*The task:*
Repeat the records below exactly, beginning at the first line and finishing with the line that contains "bytes => !bytes.isEmpty".
* * * *
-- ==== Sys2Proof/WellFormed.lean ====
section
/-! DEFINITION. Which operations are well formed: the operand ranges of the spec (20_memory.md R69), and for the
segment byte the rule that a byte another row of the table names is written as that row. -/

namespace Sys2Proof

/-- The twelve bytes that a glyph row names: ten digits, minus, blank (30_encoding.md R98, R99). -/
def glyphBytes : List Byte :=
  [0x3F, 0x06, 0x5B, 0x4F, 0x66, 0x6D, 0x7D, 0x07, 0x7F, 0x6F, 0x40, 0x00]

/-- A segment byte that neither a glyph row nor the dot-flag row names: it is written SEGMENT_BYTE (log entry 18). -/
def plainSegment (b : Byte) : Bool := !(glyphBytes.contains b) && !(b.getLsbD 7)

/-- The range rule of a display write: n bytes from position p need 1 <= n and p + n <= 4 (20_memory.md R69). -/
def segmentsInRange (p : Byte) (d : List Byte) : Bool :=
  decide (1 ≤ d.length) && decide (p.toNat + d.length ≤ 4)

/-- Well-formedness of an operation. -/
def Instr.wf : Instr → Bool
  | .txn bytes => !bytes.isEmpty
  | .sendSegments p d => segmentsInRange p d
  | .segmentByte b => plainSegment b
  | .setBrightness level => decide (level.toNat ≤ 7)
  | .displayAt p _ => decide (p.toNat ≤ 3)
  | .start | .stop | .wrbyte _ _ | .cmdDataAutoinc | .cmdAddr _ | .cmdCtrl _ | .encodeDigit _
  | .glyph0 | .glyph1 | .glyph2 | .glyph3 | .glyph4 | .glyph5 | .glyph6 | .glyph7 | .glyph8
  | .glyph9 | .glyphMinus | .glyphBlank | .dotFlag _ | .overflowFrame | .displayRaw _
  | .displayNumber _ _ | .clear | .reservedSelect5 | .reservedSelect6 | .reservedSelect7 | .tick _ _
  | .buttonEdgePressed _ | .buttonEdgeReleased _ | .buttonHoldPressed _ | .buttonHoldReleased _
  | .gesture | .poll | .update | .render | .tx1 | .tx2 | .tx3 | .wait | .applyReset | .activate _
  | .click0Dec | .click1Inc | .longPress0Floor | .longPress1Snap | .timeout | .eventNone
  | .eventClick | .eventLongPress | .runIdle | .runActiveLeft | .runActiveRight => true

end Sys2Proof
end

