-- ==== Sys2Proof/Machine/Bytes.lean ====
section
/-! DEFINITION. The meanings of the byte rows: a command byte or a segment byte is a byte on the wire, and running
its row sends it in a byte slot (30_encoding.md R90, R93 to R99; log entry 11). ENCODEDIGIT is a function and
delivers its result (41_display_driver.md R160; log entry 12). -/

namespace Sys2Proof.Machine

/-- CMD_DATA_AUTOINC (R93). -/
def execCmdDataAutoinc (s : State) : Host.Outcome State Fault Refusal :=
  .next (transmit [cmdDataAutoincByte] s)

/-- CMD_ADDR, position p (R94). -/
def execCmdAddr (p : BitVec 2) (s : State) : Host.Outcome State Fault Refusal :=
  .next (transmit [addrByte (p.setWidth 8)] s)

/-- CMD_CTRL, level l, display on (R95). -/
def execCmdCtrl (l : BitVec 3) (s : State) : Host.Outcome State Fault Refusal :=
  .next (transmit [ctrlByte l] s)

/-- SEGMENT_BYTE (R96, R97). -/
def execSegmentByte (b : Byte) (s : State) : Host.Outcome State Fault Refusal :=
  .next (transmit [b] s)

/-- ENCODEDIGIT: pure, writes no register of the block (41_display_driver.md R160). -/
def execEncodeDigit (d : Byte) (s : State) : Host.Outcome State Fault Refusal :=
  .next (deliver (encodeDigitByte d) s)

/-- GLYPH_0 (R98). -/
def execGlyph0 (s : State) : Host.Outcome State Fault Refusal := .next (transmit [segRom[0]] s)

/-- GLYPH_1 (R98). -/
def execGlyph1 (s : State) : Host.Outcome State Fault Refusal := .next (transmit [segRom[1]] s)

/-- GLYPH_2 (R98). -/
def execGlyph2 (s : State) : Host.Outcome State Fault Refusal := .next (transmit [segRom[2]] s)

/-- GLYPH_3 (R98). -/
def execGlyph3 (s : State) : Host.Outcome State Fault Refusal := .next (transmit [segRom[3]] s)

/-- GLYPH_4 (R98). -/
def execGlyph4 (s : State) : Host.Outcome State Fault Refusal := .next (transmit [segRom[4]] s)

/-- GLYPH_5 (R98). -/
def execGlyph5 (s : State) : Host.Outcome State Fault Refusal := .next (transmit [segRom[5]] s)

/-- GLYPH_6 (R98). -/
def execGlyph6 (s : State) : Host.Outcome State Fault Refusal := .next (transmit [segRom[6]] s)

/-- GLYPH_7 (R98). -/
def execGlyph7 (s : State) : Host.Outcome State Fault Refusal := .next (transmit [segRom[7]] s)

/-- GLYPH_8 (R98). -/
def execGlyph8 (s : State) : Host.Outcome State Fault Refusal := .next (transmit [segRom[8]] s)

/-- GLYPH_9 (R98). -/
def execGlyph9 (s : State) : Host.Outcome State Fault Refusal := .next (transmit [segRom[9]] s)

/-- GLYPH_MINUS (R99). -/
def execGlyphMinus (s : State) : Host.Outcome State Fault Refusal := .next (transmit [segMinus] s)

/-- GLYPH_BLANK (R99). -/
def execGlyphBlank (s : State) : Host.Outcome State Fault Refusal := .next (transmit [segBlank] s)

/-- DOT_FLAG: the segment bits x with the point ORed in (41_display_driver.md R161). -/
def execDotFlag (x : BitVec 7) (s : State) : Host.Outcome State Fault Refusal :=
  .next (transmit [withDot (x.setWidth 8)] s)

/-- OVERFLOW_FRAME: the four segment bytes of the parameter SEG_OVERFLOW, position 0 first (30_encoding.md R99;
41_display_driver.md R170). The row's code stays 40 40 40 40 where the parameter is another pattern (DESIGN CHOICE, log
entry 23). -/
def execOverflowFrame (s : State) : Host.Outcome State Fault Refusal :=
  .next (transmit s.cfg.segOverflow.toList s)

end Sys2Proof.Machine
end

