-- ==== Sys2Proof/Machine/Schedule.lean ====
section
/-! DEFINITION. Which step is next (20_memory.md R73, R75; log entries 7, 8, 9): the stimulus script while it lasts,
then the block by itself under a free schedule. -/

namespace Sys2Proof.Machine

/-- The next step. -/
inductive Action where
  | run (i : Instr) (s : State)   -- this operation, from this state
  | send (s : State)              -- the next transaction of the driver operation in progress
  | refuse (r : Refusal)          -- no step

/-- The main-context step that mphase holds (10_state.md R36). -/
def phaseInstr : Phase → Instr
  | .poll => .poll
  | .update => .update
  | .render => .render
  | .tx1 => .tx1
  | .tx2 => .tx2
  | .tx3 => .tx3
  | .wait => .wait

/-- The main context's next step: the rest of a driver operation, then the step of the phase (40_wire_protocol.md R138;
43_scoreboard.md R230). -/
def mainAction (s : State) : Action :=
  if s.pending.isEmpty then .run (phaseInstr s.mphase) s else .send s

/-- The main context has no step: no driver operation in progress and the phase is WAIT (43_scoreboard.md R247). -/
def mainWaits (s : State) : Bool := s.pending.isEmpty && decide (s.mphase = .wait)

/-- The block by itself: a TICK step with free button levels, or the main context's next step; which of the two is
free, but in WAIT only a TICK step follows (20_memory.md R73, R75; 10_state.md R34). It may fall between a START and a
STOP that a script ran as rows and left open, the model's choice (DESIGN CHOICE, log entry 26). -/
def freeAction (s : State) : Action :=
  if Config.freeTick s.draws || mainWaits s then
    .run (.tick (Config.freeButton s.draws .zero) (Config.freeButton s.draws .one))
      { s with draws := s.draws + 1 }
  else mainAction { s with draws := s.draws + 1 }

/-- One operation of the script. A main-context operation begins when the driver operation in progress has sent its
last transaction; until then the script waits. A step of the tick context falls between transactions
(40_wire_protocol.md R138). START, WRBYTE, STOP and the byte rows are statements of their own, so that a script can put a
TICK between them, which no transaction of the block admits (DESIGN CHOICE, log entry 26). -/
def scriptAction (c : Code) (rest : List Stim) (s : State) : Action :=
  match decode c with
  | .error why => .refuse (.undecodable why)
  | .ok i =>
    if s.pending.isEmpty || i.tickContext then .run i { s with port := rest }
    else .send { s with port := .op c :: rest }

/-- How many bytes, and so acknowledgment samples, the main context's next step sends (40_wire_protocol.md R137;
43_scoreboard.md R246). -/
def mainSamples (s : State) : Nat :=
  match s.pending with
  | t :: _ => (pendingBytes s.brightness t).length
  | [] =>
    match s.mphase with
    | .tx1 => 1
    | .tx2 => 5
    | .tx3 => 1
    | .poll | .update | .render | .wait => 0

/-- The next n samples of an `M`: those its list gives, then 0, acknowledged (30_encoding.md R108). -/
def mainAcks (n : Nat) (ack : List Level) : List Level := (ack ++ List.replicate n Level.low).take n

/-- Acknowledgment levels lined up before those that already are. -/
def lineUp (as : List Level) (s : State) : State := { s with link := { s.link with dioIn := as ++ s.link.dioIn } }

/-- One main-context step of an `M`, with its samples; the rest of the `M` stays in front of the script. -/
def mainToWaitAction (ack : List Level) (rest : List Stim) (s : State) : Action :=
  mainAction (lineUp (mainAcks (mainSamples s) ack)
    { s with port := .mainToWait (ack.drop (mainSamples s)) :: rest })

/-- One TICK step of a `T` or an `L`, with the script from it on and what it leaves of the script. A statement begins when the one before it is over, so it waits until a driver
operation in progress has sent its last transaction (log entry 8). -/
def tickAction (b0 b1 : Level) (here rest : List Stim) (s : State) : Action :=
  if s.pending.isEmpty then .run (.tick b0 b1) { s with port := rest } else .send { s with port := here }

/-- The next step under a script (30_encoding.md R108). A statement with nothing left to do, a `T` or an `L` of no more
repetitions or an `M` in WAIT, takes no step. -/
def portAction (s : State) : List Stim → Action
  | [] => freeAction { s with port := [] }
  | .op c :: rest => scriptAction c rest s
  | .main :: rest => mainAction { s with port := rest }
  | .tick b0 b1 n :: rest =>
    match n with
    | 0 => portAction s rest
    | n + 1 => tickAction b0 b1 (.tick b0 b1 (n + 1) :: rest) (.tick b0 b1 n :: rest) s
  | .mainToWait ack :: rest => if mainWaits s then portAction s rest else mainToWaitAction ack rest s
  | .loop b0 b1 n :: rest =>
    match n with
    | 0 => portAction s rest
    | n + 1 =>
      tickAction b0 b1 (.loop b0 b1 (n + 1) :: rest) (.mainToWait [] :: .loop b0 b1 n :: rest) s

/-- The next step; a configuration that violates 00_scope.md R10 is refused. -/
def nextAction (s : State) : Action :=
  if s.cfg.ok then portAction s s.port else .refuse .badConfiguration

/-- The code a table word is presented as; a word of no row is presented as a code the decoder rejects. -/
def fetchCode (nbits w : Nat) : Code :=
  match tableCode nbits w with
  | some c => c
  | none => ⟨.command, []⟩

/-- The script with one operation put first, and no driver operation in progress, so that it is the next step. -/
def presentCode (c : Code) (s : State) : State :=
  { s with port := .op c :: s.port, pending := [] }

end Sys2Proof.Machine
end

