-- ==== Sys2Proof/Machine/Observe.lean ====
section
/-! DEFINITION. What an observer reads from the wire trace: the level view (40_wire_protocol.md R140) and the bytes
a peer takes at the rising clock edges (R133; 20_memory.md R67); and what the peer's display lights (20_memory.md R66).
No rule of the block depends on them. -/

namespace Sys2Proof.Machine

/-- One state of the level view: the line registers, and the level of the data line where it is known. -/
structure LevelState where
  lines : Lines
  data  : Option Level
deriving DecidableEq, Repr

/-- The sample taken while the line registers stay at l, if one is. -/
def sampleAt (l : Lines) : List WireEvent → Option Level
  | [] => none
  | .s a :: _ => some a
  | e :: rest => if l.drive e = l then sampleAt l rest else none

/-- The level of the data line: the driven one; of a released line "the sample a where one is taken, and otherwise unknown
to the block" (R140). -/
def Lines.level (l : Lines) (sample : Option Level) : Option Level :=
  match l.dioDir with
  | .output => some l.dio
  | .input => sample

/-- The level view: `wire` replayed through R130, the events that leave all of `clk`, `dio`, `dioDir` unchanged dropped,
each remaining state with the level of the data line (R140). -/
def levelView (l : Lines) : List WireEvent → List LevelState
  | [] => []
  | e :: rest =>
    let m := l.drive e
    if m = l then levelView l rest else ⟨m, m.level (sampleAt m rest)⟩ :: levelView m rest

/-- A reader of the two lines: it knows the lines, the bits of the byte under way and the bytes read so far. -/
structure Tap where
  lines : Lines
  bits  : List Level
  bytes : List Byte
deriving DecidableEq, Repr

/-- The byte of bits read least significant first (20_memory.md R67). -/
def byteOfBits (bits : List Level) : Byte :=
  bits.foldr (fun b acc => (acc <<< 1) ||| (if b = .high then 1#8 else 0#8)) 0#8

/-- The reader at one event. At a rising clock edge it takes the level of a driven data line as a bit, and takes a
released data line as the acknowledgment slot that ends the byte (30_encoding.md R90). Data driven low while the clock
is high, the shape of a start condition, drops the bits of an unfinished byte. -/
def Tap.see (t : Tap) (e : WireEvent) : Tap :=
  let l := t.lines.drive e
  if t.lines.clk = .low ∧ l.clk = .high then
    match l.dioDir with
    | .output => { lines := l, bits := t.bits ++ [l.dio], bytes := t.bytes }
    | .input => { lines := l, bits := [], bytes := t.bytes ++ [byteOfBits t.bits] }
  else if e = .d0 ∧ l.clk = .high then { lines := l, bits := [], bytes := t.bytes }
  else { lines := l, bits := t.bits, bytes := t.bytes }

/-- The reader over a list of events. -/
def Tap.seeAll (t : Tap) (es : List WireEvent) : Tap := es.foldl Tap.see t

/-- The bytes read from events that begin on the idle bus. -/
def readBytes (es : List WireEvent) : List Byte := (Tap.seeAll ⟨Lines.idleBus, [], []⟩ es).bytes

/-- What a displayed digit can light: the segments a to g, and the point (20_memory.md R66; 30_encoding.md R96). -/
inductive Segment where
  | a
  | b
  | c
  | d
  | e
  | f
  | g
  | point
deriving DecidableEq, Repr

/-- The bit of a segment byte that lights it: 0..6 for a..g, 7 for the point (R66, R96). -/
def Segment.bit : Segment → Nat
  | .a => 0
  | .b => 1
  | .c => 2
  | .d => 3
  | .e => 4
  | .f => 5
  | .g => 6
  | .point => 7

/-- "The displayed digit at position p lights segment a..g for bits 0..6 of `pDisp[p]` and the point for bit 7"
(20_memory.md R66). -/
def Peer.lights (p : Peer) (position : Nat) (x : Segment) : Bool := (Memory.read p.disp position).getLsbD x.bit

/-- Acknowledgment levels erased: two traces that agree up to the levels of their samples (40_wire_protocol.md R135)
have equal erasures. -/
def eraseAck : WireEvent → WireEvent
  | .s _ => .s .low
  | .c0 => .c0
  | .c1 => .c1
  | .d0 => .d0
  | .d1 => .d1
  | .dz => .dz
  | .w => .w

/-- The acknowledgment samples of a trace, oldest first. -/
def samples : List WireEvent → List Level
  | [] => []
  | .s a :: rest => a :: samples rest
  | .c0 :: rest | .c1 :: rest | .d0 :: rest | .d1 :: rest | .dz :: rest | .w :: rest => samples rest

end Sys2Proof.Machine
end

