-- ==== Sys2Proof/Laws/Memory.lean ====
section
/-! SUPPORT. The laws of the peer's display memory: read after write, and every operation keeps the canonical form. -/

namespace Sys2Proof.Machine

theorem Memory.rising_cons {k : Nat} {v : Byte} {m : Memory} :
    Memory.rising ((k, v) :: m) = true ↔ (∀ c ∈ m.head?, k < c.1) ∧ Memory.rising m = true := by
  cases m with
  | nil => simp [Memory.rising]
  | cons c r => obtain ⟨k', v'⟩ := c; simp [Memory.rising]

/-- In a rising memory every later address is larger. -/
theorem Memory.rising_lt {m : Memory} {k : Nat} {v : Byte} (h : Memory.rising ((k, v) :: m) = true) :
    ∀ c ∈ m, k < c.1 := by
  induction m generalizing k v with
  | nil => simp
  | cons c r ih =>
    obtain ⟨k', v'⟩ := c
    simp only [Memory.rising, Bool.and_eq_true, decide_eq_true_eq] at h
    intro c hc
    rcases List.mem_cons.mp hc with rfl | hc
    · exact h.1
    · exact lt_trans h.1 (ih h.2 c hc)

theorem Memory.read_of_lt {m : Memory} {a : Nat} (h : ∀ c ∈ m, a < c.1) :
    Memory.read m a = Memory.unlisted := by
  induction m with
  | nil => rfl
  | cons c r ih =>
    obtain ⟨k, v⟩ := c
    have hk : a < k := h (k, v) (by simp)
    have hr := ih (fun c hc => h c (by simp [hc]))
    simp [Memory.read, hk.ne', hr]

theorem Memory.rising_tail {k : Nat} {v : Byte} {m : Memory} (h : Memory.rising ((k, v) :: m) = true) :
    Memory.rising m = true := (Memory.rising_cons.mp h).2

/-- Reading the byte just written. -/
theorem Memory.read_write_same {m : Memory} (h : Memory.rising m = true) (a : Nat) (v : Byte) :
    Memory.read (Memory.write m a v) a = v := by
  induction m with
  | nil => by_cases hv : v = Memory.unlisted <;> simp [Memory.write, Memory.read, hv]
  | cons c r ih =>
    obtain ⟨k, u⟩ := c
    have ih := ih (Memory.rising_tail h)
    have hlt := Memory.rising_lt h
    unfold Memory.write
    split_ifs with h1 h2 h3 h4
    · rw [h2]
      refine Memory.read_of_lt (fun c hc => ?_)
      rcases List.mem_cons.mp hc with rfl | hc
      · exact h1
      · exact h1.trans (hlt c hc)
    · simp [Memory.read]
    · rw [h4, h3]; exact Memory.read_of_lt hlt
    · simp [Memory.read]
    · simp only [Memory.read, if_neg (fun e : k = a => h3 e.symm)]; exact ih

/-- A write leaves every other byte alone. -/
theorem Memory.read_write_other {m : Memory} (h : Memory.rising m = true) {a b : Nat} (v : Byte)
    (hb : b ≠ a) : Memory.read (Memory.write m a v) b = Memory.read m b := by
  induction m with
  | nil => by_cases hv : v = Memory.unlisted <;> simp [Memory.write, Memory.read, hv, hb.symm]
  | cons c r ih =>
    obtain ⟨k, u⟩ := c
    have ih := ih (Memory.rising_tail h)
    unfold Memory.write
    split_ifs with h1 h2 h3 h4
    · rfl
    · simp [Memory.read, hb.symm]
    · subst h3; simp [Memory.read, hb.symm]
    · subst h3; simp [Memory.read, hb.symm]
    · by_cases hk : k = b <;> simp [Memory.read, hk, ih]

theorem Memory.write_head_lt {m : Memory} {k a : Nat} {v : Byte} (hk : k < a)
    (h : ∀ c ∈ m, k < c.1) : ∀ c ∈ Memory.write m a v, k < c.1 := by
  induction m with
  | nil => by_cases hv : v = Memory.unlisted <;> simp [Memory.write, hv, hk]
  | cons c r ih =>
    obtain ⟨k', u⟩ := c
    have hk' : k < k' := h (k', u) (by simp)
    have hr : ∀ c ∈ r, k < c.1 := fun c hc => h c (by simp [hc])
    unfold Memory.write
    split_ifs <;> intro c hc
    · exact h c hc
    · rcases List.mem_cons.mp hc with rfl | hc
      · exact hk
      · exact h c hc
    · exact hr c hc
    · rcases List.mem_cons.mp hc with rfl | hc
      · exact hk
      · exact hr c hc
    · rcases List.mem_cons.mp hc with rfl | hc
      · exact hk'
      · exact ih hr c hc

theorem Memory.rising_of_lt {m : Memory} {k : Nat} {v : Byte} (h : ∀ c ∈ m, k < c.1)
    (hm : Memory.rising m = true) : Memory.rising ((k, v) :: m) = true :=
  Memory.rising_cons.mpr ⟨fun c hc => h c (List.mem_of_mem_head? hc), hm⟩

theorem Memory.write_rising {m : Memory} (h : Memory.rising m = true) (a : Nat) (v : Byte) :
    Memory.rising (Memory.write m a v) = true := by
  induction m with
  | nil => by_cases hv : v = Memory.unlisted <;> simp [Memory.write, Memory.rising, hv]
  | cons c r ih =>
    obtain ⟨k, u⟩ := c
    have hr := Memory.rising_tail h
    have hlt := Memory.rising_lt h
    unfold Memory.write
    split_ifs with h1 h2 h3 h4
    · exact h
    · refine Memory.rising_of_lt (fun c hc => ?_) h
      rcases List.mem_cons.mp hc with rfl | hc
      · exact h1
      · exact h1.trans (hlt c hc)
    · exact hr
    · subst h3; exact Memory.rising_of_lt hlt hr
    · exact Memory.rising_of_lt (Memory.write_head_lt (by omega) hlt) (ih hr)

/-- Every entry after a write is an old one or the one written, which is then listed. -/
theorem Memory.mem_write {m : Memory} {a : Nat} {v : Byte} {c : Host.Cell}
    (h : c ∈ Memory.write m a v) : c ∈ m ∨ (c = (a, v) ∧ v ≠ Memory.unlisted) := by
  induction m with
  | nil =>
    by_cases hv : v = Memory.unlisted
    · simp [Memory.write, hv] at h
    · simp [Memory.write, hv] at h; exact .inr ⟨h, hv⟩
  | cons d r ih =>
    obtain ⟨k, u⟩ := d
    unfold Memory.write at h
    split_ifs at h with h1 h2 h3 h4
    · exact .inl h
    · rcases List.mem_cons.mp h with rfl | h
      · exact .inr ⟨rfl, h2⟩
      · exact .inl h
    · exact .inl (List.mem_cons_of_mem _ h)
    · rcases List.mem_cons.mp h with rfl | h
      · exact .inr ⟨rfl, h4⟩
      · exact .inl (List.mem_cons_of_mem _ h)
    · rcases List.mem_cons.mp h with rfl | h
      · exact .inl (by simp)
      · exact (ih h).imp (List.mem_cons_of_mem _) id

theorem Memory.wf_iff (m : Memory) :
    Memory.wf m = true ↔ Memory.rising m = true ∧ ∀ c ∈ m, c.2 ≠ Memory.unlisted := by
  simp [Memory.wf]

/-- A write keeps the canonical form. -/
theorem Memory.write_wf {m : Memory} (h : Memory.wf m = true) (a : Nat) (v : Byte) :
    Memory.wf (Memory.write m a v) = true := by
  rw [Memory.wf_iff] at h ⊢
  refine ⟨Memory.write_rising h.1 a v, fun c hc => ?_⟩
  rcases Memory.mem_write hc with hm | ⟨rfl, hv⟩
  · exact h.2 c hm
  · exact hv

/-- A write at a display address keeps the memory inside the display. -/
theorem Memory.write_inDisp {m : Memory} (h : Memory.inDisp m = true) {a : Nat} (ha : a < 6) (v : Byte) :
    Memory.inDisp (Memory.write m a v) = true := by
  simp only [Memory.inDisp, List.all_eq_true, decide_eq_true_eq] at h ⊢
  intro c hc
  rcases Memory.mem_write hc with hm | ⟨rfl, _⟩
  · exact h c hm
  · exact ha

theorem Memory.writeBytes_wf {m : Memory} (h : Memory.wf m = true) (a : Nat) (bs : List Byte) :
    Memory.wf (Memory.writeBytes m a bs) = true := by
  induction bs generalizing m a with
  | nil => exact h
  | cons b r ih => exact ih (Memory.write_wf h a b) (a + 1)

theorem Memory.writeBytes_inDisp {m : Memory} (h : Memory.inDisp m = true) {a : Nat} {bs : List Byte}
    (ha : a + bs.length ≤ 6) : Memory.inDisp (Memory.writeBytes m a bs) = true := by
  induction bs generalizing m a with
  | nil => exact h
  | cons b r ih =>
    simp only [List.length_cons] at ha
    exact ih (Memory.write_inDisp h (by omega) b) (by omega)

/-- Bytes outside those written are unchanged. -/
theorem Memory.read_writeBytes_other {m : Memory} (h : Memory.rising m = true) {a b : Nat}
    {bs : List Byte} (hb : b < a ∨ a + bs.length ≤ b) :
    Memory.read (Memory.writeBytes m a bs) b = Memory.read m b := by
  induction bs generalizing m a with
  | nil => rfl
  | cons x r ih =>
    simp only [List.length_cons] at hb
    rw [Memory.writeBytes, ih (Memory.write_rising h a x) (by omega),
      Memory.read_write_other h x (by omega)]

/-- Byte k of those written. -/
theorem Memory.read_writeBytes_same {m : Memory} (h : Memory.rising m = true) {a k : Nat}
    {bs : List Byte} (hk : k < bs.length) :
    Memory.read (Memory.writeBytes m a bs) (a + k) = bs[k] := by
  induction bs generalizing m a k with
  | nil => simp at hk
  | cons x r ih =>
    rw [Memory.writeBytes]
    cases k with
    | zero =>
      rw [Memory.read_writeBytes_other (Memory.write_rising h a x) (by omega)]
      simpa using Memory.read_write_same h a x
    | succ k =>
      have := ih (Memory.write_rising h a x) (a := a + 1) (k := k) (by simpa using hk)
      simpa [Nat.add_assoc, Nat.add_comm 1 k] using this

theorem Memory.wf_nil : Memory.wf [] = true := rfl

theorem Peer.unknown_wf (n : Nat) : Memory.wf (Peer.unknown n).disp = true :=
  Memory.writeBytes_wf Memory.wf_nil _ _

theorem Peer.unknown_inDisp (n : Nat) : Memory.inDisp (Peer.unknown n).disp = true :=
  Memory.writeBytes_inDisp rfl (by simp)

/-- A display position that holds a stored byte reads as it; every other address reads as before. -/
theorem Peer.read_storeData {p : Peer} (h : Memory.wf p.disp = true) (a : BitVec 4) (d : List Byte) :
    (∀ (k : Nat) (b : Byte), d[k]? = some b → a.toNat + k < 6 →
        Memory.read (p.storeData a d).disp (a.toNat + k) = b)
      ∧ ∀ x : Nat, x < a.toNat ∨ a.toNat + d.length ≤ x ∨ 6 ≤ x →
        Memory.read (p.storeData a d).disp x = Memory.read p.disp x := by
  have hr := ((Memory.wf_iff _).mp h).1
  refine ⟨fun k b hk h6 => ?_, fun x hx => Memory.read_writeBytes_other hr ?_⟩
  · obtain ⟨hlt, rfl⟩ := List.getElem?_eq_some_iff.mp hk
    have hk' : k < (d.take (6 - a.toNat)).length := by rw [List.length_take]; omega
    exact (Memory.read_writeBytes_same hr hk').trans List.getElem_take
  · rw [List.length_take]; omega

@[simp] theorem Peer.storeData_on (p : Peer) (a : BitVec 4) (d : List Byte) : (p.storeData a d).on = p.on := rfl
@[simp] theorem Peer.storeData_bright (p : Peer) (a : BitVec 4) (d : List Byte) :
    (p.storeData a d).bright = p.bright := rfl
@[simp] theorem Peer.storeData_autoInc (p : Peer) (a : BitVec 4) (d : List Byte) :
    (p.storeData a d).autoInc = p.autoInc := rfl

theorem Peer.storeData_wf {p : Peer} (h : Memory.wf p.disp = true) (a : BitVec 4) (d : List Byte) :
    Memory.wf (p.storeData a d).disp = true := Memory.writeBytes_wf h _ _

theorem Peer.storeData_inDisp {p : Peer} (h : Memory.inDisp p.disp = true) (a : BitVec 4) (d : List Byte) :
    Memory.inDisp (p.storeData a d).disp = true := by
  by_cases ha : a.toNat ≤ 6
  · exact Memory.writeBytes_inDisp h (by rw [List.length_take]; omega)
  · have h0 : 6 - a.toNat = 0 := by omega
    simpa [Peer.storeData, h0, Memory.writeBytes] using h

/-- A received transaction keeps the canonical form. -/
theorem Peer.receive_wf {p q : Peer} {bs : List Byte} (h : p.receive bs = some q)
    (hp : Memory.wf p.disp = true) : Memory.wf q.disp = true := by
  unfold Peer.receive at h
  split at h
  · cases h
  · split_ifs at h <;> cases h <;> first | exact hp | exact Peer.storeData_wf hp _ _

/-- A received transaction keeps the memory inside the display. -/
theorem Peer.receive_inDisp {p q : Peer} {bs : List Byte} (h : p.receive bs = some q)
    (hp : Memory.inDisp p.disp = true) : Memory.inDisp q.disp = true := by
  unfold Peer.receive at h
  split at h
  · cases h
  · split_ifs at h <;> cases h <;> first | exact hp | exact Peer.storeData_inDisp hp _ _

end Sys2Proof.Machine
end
* * * *
*Output below:*
-- ==== Sys2Proof/WellFormed.lean ====
section
/-! DEFINITION. Which operations are well formed: the operand ranges of the spec (20_memory.md R69), and for the
segment byte the rule that a byte another row of the table names is written as that row. -/

namespace Sys2Proof

/-- The twelve bytes that a glyph row names: ten digits, minus, blank (30_encoding.md R98, R99). -/
def glyphBytes : List Byte :=
  [0x3F, 0x06, 0x5B, 0x4F, 0x66, 0x6D, 0x7D, 0x07, 0x7F, 0x6F, 0x40, 0x00]

/-- A segment byte that neither a glyph row nor the dot-flag row names: it is written SEGMENT_BYTE (log entry 18). -/
def plainSegment (b : Byte) : Bool := !(glyphBytes.contains b) && !(b.getLsbD 7)

/-- The range rule of a display write: n bytes from position p need 1 <= n and p + n <= 4 (20_memory.md R69). -/
def segmentsInRange (p : Byte) (d : List Byte) : Bool :=
  decide (1 ≤ d.length) && decide (p.toNat + d.length ≤ 4)

/-- Well-formedness of an operation. -/
def Instr.wf : Instr → Bool
  | .txn bytes => !bytes.isEmpty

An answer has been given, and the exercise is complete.